OXYGENATION OF BLOOD BY LIQUID INFUSION

通过液体输注使血液充氧

• 批准号: 6056610
• 负责人: GILES J BRERETON
• 金额: $ 8.29万
• 依托单位: MICHIGAN STATE UNIVERSITY
• 依托单位国家: 美国
• 财政年份: 1998
• 资助国家: 美国
• 起止时间: 1998-09-30 至 2002-08-31
• 项目状态: 已结题
• 来源: https://reporter.nih.gov/project-details/6056610
• 关键词: biomaterial interface interaction; blood /plasma substitute; blood oxygenator; injection /infusion; method development; oxygen tension; oxygen transport

The technology to be developed in this study would enable oxygenation of blood by intra-aortic infusion of a highly oxygenated carrier liquid. The liquid would be oxygenated at sufficiently high concentrations (10 - 40 cm3 dissolved gaseous oxygen/gram liquid) that, after infusion, the blood oxygen content would be raised to the levels achieved through the normal respiratory function of the lungs, with a low enough fluid load to allow long-term systemic applications.
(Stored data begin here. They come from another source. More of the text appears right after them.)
-- ==== Sys2Proof/Certificates/Slice0/Obligations.lean ====
section
/-! DEFINITION. The statements for the provers. -/

open Sys2Proof Sys2Proof.Machine

/-! ### The whole part -/

/-- A step takes the command at the front of the queue and is `exec` of it on the state with the queue's rest. On an empty queue
it carries out the part's own event that is due, and else one microsecond passes: this clause is the model's choice (entries 1
and 2 of the assumption log). -/
def Obligations.StepRunsCommand : Prop :=
  (∀ (c : Instr) (rest : List Instr) (s : State),
    step { s with pending := c :: rest } = exec c { s with pending := rest }) ∧
  (∀ s : State, s.pending = [] →
    (∀ c, s.due = some c → step s = exec c s) ∧ (s.due = none → step s = .next { s with now := s.now + 1 }))

/-- Every command answers a next state in every state and leaves the commands that wait as they are: this clause is the model's
choice, since an event that cannot occur changes nothing (entry 4) and no fault is raised (entry 23). And, but for a power-on
reset, the own station never changes, and each table of the part's configuration changes only by its own write. -/
def Obligations.EveryCommandCompletes : Prop :=
  ∀ (c : Instr) (s : State), ∃ t, exec c s = .next t ∧ t.pending = s.pending ∧ ((∀ straps, c ≠ .powerOnReset straps) →
    t.ownStation = s.ownStation ∧
    ((∀ n a k, c ≠ .routeWrite n a k) → t.routes = s.routes) ∧
    ((∀ n, c ≠ .noticeTargetWrite n) → t.handler.noticeTarget = s.handler.noticeTarget) ∧
    ((∀ x, c ≠ .travelConfigWrite x) → t.travel.config = s.travel.config) ∧
    ((∀ n v p, c ≠ .strandConfigWrite n v p) → ∀ i,
      (t.strand i).slots = (s.strand i).slots ∧ (t.strand i).params = (s.strand i).params) ∧
    ((∀ n o d w, c ≠ .headCalWrite n o d w) → ∀ h,
      (t.head h).offset = (s.head h).offset ∧ (t.head h).releaseDelay = (s.head h).releaseDelay ∧
        (t.head h).announceTimeout = (s.head h).announceTimeout))

/-- A power-on reset latches the straps and gives every part of the state its power-on value, and the clock the value 0, which is
the model's choice (entry 1; R1, R6, R10, R13 to R16, R20, R40, R50, R51, R63, R80, R81, R99, R119, R137, R152, R161, R163). Every
counter is 0. -/
def Obligations.PowerOnValues : Prop :=
  ∀ (straps : Fin 8) (s : State),
    let entry : GaugeEntry :=
      { geo :=
          { slot := 0, first := 0, last := 0, repeats := 0, stride := 1, nominal := 0, floor := 0, ceiling := 0, minValid := 1,
            surfaceWidth := 1, label := 0 },
        tol := { lower := 0, upper := 0, smoothing := 1, warn := 0 } }
    let bank : Bank :=
      { generation := 0,
        header :=
          { entryCount := 0, widths := Vector.replicate 6 512, voidAllowance := 0, settleCount := 3, driftAllowance := 0,
            unseenAllowance := 0, surfaceAllowance := 0, adviceMargin := 50000 },
        entries := Vector.replicate 64 entry }
    ∃ t, exec (.powerOnReset straps) s = .next t ∧ t.pending = s.pending ∧ t.now = 0 ∧ t.ownStation = 48 + straps ∧
    (∀ n : Fin 64, t.routes[n].action = .pass ∧
      t.routes[n].sourceClass = if n.val = 1 then .engineering else if 8 ≤ n.val ∧ n.val ≤ 31 then .none else .operator) ∧
    t.headPort =
      { parser := .hunt, forward := [], own := [], tx := none, counters := {}, headPortRequest := 0, triggerDrop := 0,
        controlDrop := 0 } ∧
    t.linePort =
      { parser := .hunt, forward := [], own := [], tx := none, prefer := .own, adviceTurn := 0, pieceTurn := 0,
        counters := {}, noticeDrop := 0 } ∧
    (∀ h : Fin 16, t.head h =
      { state := .offline, cause := none, assignment := none, announced := none, offset := 0, releaseDelay := 20,
        announceTimeout := 200, checkErrors := 0, misses := 0, mismatch := false, deadline := none, counters := {} }) ∧
    t.travel =
      { driving := .a, refA := none, refB := none, residue := 0, debt := 0, length := 0, moving := false,
        lastAdvance := none, limitReached := false,
        config := { num := 10000, den := 1000, maxStep := 4096, stallTime := 500 }, counters := {} } ∧
    (∀ i : Fin 4, t.strand i =
      { state := .idle, origin := none, sliceIndex := 0, lastTriggered := none, lastTriggerTime := none,
        lastReleased := none, front := 0, retired := 0, active := .a, pendingSwitch := none,
        slots := Vector.replicate 6 none,
        params :=
          { pitch := 5000, planeOffset := 0, weldLength := 0, stopMarkLength := 0, triggerGuard := 250, scanWait := 5000,
            missLimit := 16 },
        counters := {}, sets := [], asmCounters := {}, bankA := bank, bankB := bank, tplCounters := {}, eval := none,
        filters := Vector.replicate 256 none, unseed := 0, last := none, engCounters := {}, runs := [], marks := [],
        settle := 0, mapCounters := {}, cuts := [], overrun := false, closed := [], held := [], pieceCounter := 0,
        pieceCounters := {} }) ∧
    t.handler = { requests := [], waiting := none, restart := .idle, noticeTarget := 3, noticeSeq := 0, counters := {} } ∧
    ∀ g l, t.counterGroup g = some l → ∀ n ∈ l, n = 0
This approach provides an alternative to the existing paradigm that systemic or regional tissue hypoxia is only correctable by diffusion of oxygen across an interface (lungs/artificial membrane) between gas and the systemic blood volume. In the proposed approach, by using oxygen pre-dissolved in a carrier liquid which is delivered so as to suppress nucleation, oxygenation is accomplished by the more efficient mechanism of liquid-liquid mixing. The approach has applications to treatments of tissue hypoxia which span a wide range of pathophysiologic problems in medicine and surgery. To achieve nucleation-free delivery and mixing of oxygenated solutions at the required oxygen concentration, experimental and theoretical research is needed on the preparation of gas-supersaturated solutions, their delivery along capillary tubes, and their mixing with co-flowing blood at the distal tube-end. Techniques for preparing stable oxygen- supersaturated liquids and nucleation theories, developed by the principal investigators in earlier work to explain suppression of nucleation during transport along micron-size capillary tubeses, will be extended to preparation of oxygenated solutions at much higher concentrations and to understanding thresholds for nucleation during transport along sub-micron capillary tubes. The research needed in these areas is critical to achieving safe oxygenation by liquid-liquid mixing at the desired oxygen levels.

本研究中开发的技术将使氧合 通过主动脉内输注高氧载液来收集血液。 液体将在足够高的浓度下被氧化（10 - 40 cm3 溶解气氧/克液体），输注后， 血氧含量将提高到通过以下方法达到的水平 肺部呼吸功能正常，液体负荷足够低 以允许长期系统应用。 这种方法提供了一种 现有范式的替代方案是系统性或区域性组织 缺氧只能通过氧气穿过界面扩散来纠正 （肺/人工膜）气体和全身血量之间。 在所提出的方法中，通过使用预溶解在载体中的氧气 输送液体以抑制成核，氧化是 通过更有效的液-液混合机制来完成。 该方法可应用于组织缺氧的治疗，其范围涵盖 医学和外科领域广泛的病理生理学问题。 到 实现含氧溶液的无核输送和混合 所需的氧气浓度、实验和理论研究 制备气体过饱和溶液时需要，它们 沿着毛细管输送，并与同流血液混合 在远端管端。稳定氧的制备技术 过饱和液体和成核理论，由 主要研究人员在早期工作中解释了压制 沿着微米尺寸的毛细管运输期间成核，将 扩展到在更高温度下制备含氧溶液 浓度并了解成核过程中的阈值 沿着亚微米毛细管运输。 需要进行的研究 这些区域对于实现液-液安全氧合至关重要 在所需的氧气水平下混合。